Photo: The Guardian
LONDON — Equity markets across Europe looked set to start the day on a positive note, fueled by rising confidence that the U.S. central bank will ease interest rates in early December. According to trading data from IG, Britain’s benchmark index was expected to open up about 0.25 percent, Germany’s major index around 0.7 percent, France nearly 0.67 percent, and Italy about 0.64 percent higher.
Markets in the region appeared eager to follow the direction of Wall Street and Asia-Pacific markets — themselves already climbing on growing expectations that the Fed will act to cut interest rates at its next policy meeting scheduled for December 9–10.
The odds of a 25-basis-point reduction by the Fed have surged to almost 85 percent, as measured by the widely followed CME FedWatch Tool. Adding weight to those expectations, a senior Federal Reserve official noted there is scope to lower rates “in the near term.”
Simultaneously, optimism was bolstered by remarks from U.S. Treasury Secretary Scott Bessent, who told major media outlets that there was a “very good chance” the White House could name a new Fed chair before Christmas — a move that could lean dovish on monetary policy. Among the possible candidates now reportedly being considered is Kevin Hassett, a figure viewed by many as sympathetic to lower borrowing costs.
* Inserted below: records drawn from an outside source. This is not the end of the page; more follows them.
/-- R259: the frame status word that a job reads. -/
def State.frameStatus (s : State) (k : Kernel) : Nat := if leAt k.unitDesc 8 8 = 0 then 0 else s.num (leAt k.unitDesc 8 8) 4

/-- R259: the rows that a status word leaves good. -/
def goodRows (st : Nat) : GoodRows :=
  if st.testBit 30 = false then .all else if st % 65536 = 0xFFFF then .none else .upTo (st % 65536)

/-- R119, R261: the initiator class of a PPE job: a PPE's, or the application cores' for a routed one. -/
def Kernel.jobClass (k : Kernel) : Nat := if k.routed then 7 else 4

/-- R247, R254: what a PPE job reads: the rows of its crop window in each plane, as far as they are good (R259), and its table. -/
def Kernel.ppeReads (k : Kernel) (g : GoodRows) : List (Nat × Nat) :=
  let r := k.src
  let x := k.ppe5
  let rows := fun (h : Nat) => ((List.range (x.ch / h)).map (fun i => g.row (h == 2) (x.cy / h + i))).dedup
  let e := if r.fmt = 9 then 2 else 1
  let chroma := r.addr + 32 * r.planePitch
  (match g, r.fmt with
   | .none, _ => []
   | _, 10 => (rows 1).map (fun y => (r.addr + 32 * r.rowPitch * y + 3 * x.cx, 3 * x.cw))
   | _, 8 | _, 9 => (rows 1).map (fun y => (r.addr + 32 * r.rowPitch * y + e * x.cx, e * x.cw)) ++
       (rows 2).map (fun y => (chroma + 32 * r.rowPitch * y + e * x.cx, e * x.cw))
   | _, _ => (List.range r.c).flatMap (fun c => (rows 1).map (fun y => (planarAt r c y x.cx, x.cw)))) ++
    (List.range k.dst.c).map (fun c => (x.norm + 8 * c, 8)) ++ if x.csc = 3 then [(x.norm + 0x20, 20)] else []

/-- R254: the PPE job's effect: the fault, the outputs saturated and the frame status word. -/
def State.ppeBody (s : State) (k : Kernel) : Run × Nat × Nat :=
  if k.ppeOk = false then ((s, some 0x02), 0, 0)
  else if bytesMeet k.src.addr (ppeSrcEnd k.src) k.dst.addr k.dst.last then ((s, some 0x30), 0, 0)
  else
    let f := leAt k.unitDesc 8 8
    let r := if f = 0 then (s, none) else s.engCheck k.jobClass k.partition f 4 false
    let st := s.frameStatus k
    if r.2.isSome then (r, 0, 0)
    else if st.testBit 30 ∧ k.jobFlags.testBit 1 = false then (r, 0, st)
    else
      let r := r.1.jobReads k.jobClass k.partition (k.ppeReads (goodRows st))
      if r.2.isSome then (r, 0, 0)
      else
        let w := writeRows k.jobClass k.partition k.dst (fun t c y => (List.range k.dst.w).map (t.ppeOut k (goodRows st) c y)) k.dst.rows r.1
        ((if goodRows st = .none then { w.1.1 with free := w.1.1.free + 2 ^ 32 } else w.1.1, w.1.2), w.2, st)

/-! The end of a job. -/

/-- A job's status and RESULT. -/
def State.endJob (s : State) (k : Kernel) (st result : Nat) : State :=
  (s.setKernel { k with status := some st, result := result })

/-- The unit number of VIS of a kernel class's unit. -/
def visUnit (cls n : Nat) : Nat := 4 * (cls - 3) + n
With these developments, investors appear increasingly comfortable embracing risk — a key driver behind the projected lift in European equity indexes this morning.
At the same time that global bond and equity markets shift, London’s financial community is keeping a close eye on the 2025 Autumn Budget 2025. The budget — due to be unveiled today by the UK’s finance chief — comes at a fraught moment. Public finances are under pressure and the government needs to reconcile its spending pledges with fiscal constraints.
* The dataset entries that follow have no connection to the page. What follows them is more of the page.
-- ==== Sys2Proof/Machine/Motion.lean ====
section
/-! DEFINITION. The Motion Control Engine (file 12: R359 to R391): samples, loops, set-points, ramp generator, observer, safe
states and trace buffers. -/

namespace Sys2Proof.Machine

/-! Access to an axis. -/

/-- An axis beyond its registers. -/
def State.ax (s : State) (a : Nat) : Axis := s.mot.axes.getD a {}

/-- An axis replaced. -/
def State.setAx (s : State) (a : Nat) (x : Axis) : State := { s with mot := { s.mot with axes := s.mot.axes.set a x } }

/-- An encoder interface beyond its registers. -/
def State.enc (s : State) (n : Nat) : Encoder := s.mot.encs.getD n {}

/-- An encoder interface replaced. -/
def State.setEnc (s : State) (n : Nat) (x : Encoder) : State := { s with mot := { s.mot with encs := s.mot.encs.set n x } }

/-- A trace buffer beyond its registers. -/
def State.trace (s : State) (t : Nat) : Trace := s.mot.traces.getD t {}

/-- A trace buffer replaced. -/
def State.setTrace (s : State) (t : Nat) (x : Trace) : State :=
  { s with mot := { s.mot with traces := s.mot.traces.set t x } }

/-- The partition that owns an axis. -/
def State.axPart (s : State) (a : Nat) : Nat := s.fld F.MOT_AXCFG_PARTITION a

/-- The state of an axis as a unit of FN_MOT. -/
def State.axState (s : State) (a : Nat) : Nat := s.fld F.MOT_AXSTATE_STATE a

/-- R360: MOT_CFG.MODE reads CASCADE. -/
def State.cascade (s : State) : Bool := !s.flag F.MOT_CFG_MODE

/-- The axis uses an encoder interface: for its angle or as backup. -/
def State.usesEncoder (s : State) (a : Nat) : Bool :=
  !s.flag F.MOT_AXCFG_ANGLE_SRC a || s.fld F.MOT_AXCFG_BACKUP a == 1

/-- R381: the axis runs an observer. -/
def State.usesObserver (s : State) (a : Nat) : Bool :=
  s.flag F.MOT_AXCFG_ANGLE_SRC a || s.fld F.MOT_AXCFG_BACKUP a == 2

/-- The axis has the observer alone. -/
def State.sensorless (s : State) (a : Nat) : Bool := s.flag F.MOT_AXCFG_ANGLE_SRC a && s.fld F.MOT_AXCFG_BACKUP a != 1

/-- A set of six PWM outputs of an axis held high, the others of the axis low. -/
def State.setPwm (s : State) (a mask : Nat) : State :=
  { s with pins := { s.pins with pwmOn :=
    s.pins.pwmOn / 2 ^ (6 * a + 6) * 2 ^ (6 * a + 6) + mask % 64 * 2 ^ (6 * a) + s.pins.pwmOn % 2 ^ (6 * a) } }

/-- A bit of a 16-bit per-axis summary field. -/
def State.sumBit (s : State) (f : Fld) (a : Nat) (b : Bool) : State :=
  let m := s.fld f
  s.putFld f (if m.testBit a then (if b then m else m - 2 ^ a) else if b then m + 2 ^ a else m)

/-! Conversions (R371, Table MOT-1). -/

/-- A signed register of an axis as binary32, its LSB 2^e. -/
def State.mS (s : State) (r : Reg) (a : Nat) (e : Int) : Nat := f32.ofInt (signedOf 32 (s.reg r a)) e

/-- An unsigned register of an axis as binary32, its LSB 2^e. -/
def State.mU (s : State) (r : Reg) (a : Nat) (e : Int) : Nat := f32.ofInt (s.reg r a) e

/-- The same in binary64. -/
def State.mD (s : State) (r : Reg) (a : Nat) (e : Int) : Nat := f64.ofInt (s.reg r a) e

/-- A register of an axis that holds a binary32. -/
def State.mF (s : State) (r : Reg) (a : Nat) : Nat := s.reg r a % 2 ^ 32

/-- A binary32 in a signed 32-bit format with LSB 2^-k, rounded toward zero and saturated. -/
def fix32 (x : Nat) (k : Int) : Int := clampSigned 32 ((f32.decode x).truncAt k)

/-- A binary32 as binary64, which holds it exactly. -/
def widen (x : Nat) : Nat := f64.encode (f32.decode x)

/-- A binary64 as binary32, rounded to nearest even. -/
def narrow (x : Nat) : Nat := f32.encode (f64.decode x)

/-- R362: k current-loop periods in seconds (see log entry 41, DEDUCED). -/
def State.loopTime (s : State) (f : FpFmt) (a k : Nat) : Nat :=
  f.ofRatio (k * 2 * s.fld F.MOT_PWMCFG_PERIOD a) (1000000000 * (1 + s.fld F.MOT_PWMCFG_SAMP a))

/-- R373: N current samples to a velocity period; one in CURRENT_ONLY, where N is ignored. -/
def State.loopN (s : State) (a : Nat) : Nat := if s.cascade then s.fld F.MOT_AXCFG_N_M1 a + 1 else 1

/-- R373: M velocity periods to a position period. -/
def State.loopM (s : State) (a : Nat) : Nat := s.fld F.MOT_AXCFG_M_M1 a + 1

/-- The pole pairs as binary32. -/
def State.polePairs (s : State) (a : Nat) : Nat := f32.ofInt (s.fld F.MOT_AXCFG_POLE_PAIRS a)

/-! Trace buffers (R387, R388). -/

/-- Records of a trace buffer's ring. -/
def State.traceCap (s : State) (t : Nat) : Nat := 2 ^ s.fld F.MOT_TRBASE_SIZE_LOG2 t / 32

/-- R388: the buffer stops and reads DONE. -/
def State.traceDone (s : State) (t : Nat) : State :=
  (s.putFld F.MOT_TRSTAT_STATE 3 t).event 0x09 0x0009 t (s.axPart (s.fld F.MOT_TRCFG_AXIS t))

/-- R388: an ARMED buffer is triggered; its last record is the trigger's. -/
def State.traceFire (s : State) (t : Nat) : State :=
  if s.fld F.MOT_TRSTAT_STATE t = 1 then
    let left := s.traceCap t - s.fld F.MOT_TRCFG_PRE t - 1
    let u := ((s.putFld F.MOT_TRSTAT_STATE 2 t).putFld F.MOT_TRSTAT_TRIG_INDEX ((s.trace t).written - 1) t).setTrace t
      { s.trace t with left := left }
    if left = 0 then u.traceDone t else u
  else s

/-- R388: a happening of an axis triggers the buffers that record it with TRIG 1. -/
def State.fireAxis (s : State) (a : Nat) : State :=
  [0, 1, 2, 3].foldl (fun u t =>
    if u.fld F.MOT_TRCFG_AXIS t = a ∧ u.fld F.MOT_TRCFG_TRIG t = 1 then u.traceFire t else u) s

/-- An event of an axis. -/
def State.motEvent (s : State) (a code : Nat) : State := (s.event 0x09 code a (s.axPart a)).fireAxis a

/-- Table MOT-5: a signal in its 32-bit format. -/
def State.traceSignal (s : State) (a code : Nat) : Int :=
  let x := s.ax a
  match code with
  | 1 => fix32 x.sig.ia 16
  | 2 => fix32 x.sig.ib 16
  | 3 => fix32 x.sig.in2 16
  | 4 => fix32 x.sig.id 16
  | 5 => fix32 x.sig.iq 16
  | 6 => fix32 x.idRef 16
  | 7 => fix32 x.iqRef 16
  | 8 => fix32 x.sig.vd 16
  | 9 => fix32 x.sig.vq 16
  | 10 => signedOf 32 x.sig.theta
  | 11 => fix32 x.w 16
  | 12 => clampSigned 32 ((f64.decode x.v).truncAt 16)
  | 13 => clampSigned 32 (divTrunc (x.p - x.pos) 256)
  | 14 => fix32 (x.obs.resid.headD 0) 16
  | 15 => ((f32.decode (x.duty.getD 0 0)).mul (.fin false (16 * s.fld F.MOT_PWMCFG_PERIOD a) 0)).truncAt 0
  | _ => 0

/-- The signal code of slot k, 1 to 7. -/
def State.traceCode (s : State) (t k : Nat) : Nat := s.reg .MOT_TRSIG t / 16 ^ (k - 1) % 16

/-- R387: a record. -/
def State.traceRecord (s : State) (t a : Nat) : List Byte :=
  toLe 4 s.time ++ [1, 2, 3, 4, 5, 6, 7].flatMap (fun k =>
    toLe 4 (ofSigned 32 (if s.traceCode t k = 0 then 0 else s.traceSignal a (s.traceCode t k))))

/-- R388: the signal crosses LEVEL in direction DIR. -/
def State.crosses (s : State) (t : Nat) (now : Int) : Bool :=
  let lv := signedOf 32 (s.fld F.MOT_TRTHR_LEVEL t)
  match (s.trace t).last with
  | some b => if s.flag F.MOT_TRTHR_DIR t then decide (b < lv ∧ lv ≤ now) else decide (lv < b ∧ now ≤ lv)
  | none => false

/-- A record written, then what the trigger or the end of the recording does. -/
def State.traceWrite (s : State) (t a : Nat) : State :=
  let addr := s.fld F.MOT_TRBASE_BASE t * 4096 + (s.trace t).written % s.traceCap t * 32
  let init := initiator 0xD (s.axPart a)
  if s.memOk init addr 32 true then
    let now := s.traceSignal a (s.traceCode t (s.fld F.MOT_TRTHR_SLOT t))
    let x := s.trace t
    let u := ((s.keyed (initiator 0xD (s.axPart a))).writeBytes addr (s.traceRecord t a)).setTrace t
      { x with samples := 0, written := x.written + 1, last := some now, left := x.left - 1 }
    if s.fld F.MOT_TRSTAT_STATE t = 2 then (if x.left ≤ 1 then u.traceDone t else u)
    else if s.fld F.MOT_TRCFG_TRIG t = 2 ∧ s.crosses t now then u.traceFire t else u
  else (s.recordDenial init addr 32 true).putFld F.MOT_TRSTAT_STATE 0 t

/-- R387: every 2^DIV_LOG2 current samples of its axis an ARMED or TRIGGERED buffer writes a record. -/
def State.traceSample (s : State) (a t : Nat) : State :=
  if s.fld F.MOT_TRCFG_AXIS t = a ∧ (s.fld F.MOT_TRSTAT_STATE t = 1 ∨ s.fld F.MOT_TRSTAT_STATE t = 2) then
    if (s.trace t).samples + 1 < 2 ^ s.fld F.MOT_TRCFG_DIV_LOG2 t then
      s.setTrace t { s.trace t with samples := (s.trace t).samples + 1 }
    else s.traceWrite t a
  else s

/-! The axis safe state (R384, R385). -/

/-- R384: the last known mechanical speed: the encoder's, or ω_g when the observer supplies the angle. -/
def State.lastSpeed (s : State) (a : Nat) : Nat :=
  if s.fld F.MOT_AXSTATE_ANGLE a = 0 then f32.abs (s.ax a).w
  else f32.abs (f32.div (s.ax a).obs.wGood (s.polePairs a))

/-- A safe pattern: 1 FREE_WHEEL, 2 ASC (every low gate on), 3 OFF_OC. The observer then takes 0 V as applied (see log entry 114,
DESIGN CHOICE). -/
def State.safePattern (s : State) (a pat : Nat) : State :=
  let t := ((s.putFld F.MOT_AXSTATE_SAFE pat a).sumBit F.MOT_FAULTSUM_SAFE a true).setPwm a (if pat = 2 then 0x2A else 0)
  t.setAx a { t.ax a with gates := [], volts := (0, 0), voltsLoaded := (0, 0) }

/-- R384: free-wheel, or active short circuit where it is allowed and the speed reaches ASC_SPEED; OFF_OC stays. -/
def State.takePattern (s : State) (a : Nat) : State :=
  if s.fld F.MOT_AXSTATE_SAFE a = 3 then s
  else if s.flag F.MOT_AXCFG_ASC_EN a ∧ f32.le (f32.ofInt (s.fld F.MOT_ASCCFG_ASC_SPEED a)) (s.lastSpeed a) then
    s.safePattern a 2
  else s.safePattern a 1

/-- MOT_AXFAULT takes a cause while VALID is 0 (see log entry 41, DEDUCED). -/
def State.axFault (s : State) (a cause detail : Nat) : State :=
  if s.flag F.MOT_AXFAULT_VALID a then s
  else s.setReg .MOT_AXFAULT (2 ^ 31 + 65536 * cause + detail % 4) a

/-- R384: an enabled axis trips into its safe state. -/
def State.axisTrip (s : State) (a cause : Nat) (detail : Nat := 0) : State :=
  if s.axState a = stFault then s
  else
    ((((s.takePattern a).setUnit fnMot a stFault).sumBit F.MOT_FAULTSUM_FAULT a true).axFault a cause detail).motEvent a 0x0003

/-- A stage of a sinc filter: the sums of n bits or sums in a row. -/
def boxcar (n : Nat) (l : List Int) : List Int := (List.range (l.length + 1 - n)).map (fun i => ((l.drop i).take n).foldl (· + ·) 0)

/-- A modulator bit as a sign. -/
def modSigns (bits : List Bool) : List Int := bits.map (fun b => if b then 1 else -1)

/-- R365: the sinc3 filter of a decimation over 3 × OSR modulator bits: its output as a signed 24-bit fraction of full scale. -/
def sinc3 (osr : Nat) (bits : List Bool) : Nat :=
  ofSigned 24 (clampSigned 24 (divTrunc ((boxcar osr (boxcar osr (boxcar osr (modSigns bits)))).getD 1 0 * 2 ^ 23) (osr ^ 3)))

/-- R367: the fast sinc2 filter crosses ±OC_LIMIT. -/
def State.fastCrosses (s : State) (a : Nat) (bits : List Bool) : Bool :=
  let n := s.fld F.MOT_SDCFG_OSR_FAST a
  (boxcar n (boxcar n (modSigns bits))).any (fun v => decide (s.fld F.MOT_SDCFG_OC_LIMIT a * n ^ 2 < v.natAbs * 2 ^ 15))

/-- OVERCURRENT (R367, R385): in every axis state all six outputs go low where the modulator bits of an input cross the limit. -/
def execOvercurrent (a input : Nat) (bits : List Bool) (s : State) : Host.Outcome State Fault Refusal :=
  .next (if 16 ≤ a ∨ s.fastCrosses a bits = false then s else
    (((((s.safePattern a 3).setUnit fnMot a stFault).sumBit F.MOT_FAULTSUM_FAULT a true).setReg .MOT_AXFAULT
      (2 ^ 31 + 65536 + input % 4) a).motEvent a 0x0004))

/-- R385: the axis's encoder still turns at ASC_SPEED or faster. -/
def State.ascHolds (s : State) (a : Nat) : Bool :=
  s.usesEncoder a && f32.le (f32.ofInt (s.fld F.MOT_ASCCFG_ASC_SPEED a)) (f32.abs (s.ax a).w)

/-- ASC_HOLD_END (R385): the encoder's speed has fallen below ASC_SPEED, or without an encoder ASC_HOLD_MS has passed; the axis goes from
ASC to free-wheel. -/
def execAscHoldEnd (a : Nat) (s : State) : Host.Outcome State Fault Refusal :=
  .next (if a < 16 ∧ s.fld F.MOT_AXSTATE_SAFE a = 2 ∧ s.ascHolds a = false then s.safePattern a 1 else s)

/-! The set-point queue (R375 to R377). -/

/-- The registers that show how full an axis's queue is. -/
def State.showQueue (s : State) (a : Nat) : State :=
  let n := (s.ax a).queue.length
  (s.putFld F.MOT_AXSTATE_QUEUED n a).putFld F.SPW_STAT_FREE (64 - n) a

/-- R376: why an entry is refused: 1 FULL, 2 ORDER, 3 TYPE, 4 STATE; 0 accepted. -/
def State.pushResult (s : State) (a : Nat) (e : SetPoint) : Nat :=
  let q := (s.ax a).queue
  if q.length = 64 then 1
  else if (q.getLast?.map (fun n => decide (e.time < n.time))).getD false then 2
  else if 4 < e.typ ∨ (!s.cascade ∧ (e.typ = 0 ∨ e.typ = 1 ∨ e.typ = 4)) then 3
  else if usableCode (s.axState a) && s.fnUsable fnMot then 0 else 4

/-- R377: an entry already due when it is pushed is counted in LATE, and logged at most once per 1 ms. -/
def State.noteLate (s : State) (a : Nat) (e : SetPoint) : State :=
  if e.time ≠ 0 ∧ e.time ≤ s.time then
    let t := s.addFld F.MOT_AXCNT_LATE 1 a
    if ((s.ax a).lateNs.map (fun n => decide (n + 1000000 ≤ s.dev.nowNs))).getD true then
      (t.setAx a { t.ax a with lateNs := some s.dev.nowNs }).motEvent a 0x0008
    else t
  else s

/-- R376: an entry is queued or refused. -/
def State.pushEntry (s : State) (a : Nat) (e : SetPoint) : State :=
  if s.pushResult a e = 0 then
    ((s.setAx a { s.ax a with queue := (s.ax a).queue ++ [e] }).showQueue a).noteLate a e
  else s.addFld F.MOT_AXCNT_REFUSED 1 a

/-- The queue emptied, the discarded entries counted in SKIPPED. -/
def State.flushAxis (s : State) (a : Nat) : State :=
  ((s.addFld F.MOT_AXCNT_SKIPPED (s.ax a).queue.length a).setAx a { s.ax a with queue := [] }).showQueue a

/-- R377: the newest entry of the given types that is due, with the state after the due ones left the queue. -/
def State.takeDue (s : State) (a : Nat) (kinds : List Nat) : Option SetPoint × State :=
  let due := fun (e : SetPoint) => decide (e.time ≤ s.time) && kinds.contains e.typ
  let hit := (s.ax a).queue.filter due
  match hit.getLast? with
  | none => (none, s)
  | some e => (some e, ((s.setAx a { s.ax a with queue := (s.ax a).queue.filter (fun x => !due x) }).addFld
      F.MOT_AXCNT_SKIPPED (hit.length - 1) a).showQueue a)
Analysts estimate the “fiscal black hole” the government faces could be in the region of £20 to £40 billion. With borrowing costs still high and national debt mounting, there is broad speculation that tax hikes may be introduced to bridge the gap. Others expect the government may seek savings elsewhere, or restructure public-spending programs.
The weight of these fiscal choices falls squarely on the shoulders of the Chancellor, forcing a delicate balancing act between stimulating growth, meeting social commitments, and restoring fiscal stability.
The confluence of a likely U.S. rate cut and a pivotal UK Budget announcement makes for a potentially volatile but opportunity-rich landscape for investors in European equities.
If the Fed delivers a rate cut, it could lift global risk assets, ease pressure on borrowing costs and support economic growth — all factors that tend to favor equities.
At the same time, depending on the specifics of the UK Budget, markets may react sharply — especially if there are unexpected tax changes or major spending adjustments. Investors are likely to focus on sectors most sensitive to interest rates (e.g., banking, real estate) as well as those exposed to fiscal policy shifts (e.g., consumer goods, infrastructure, energy).
The stage is set for one of the more eventful trading sessions in recent weeks as markets absorb two powerful catalysts: U.S. monetary-policy expectations and significant UK fiscal decisions.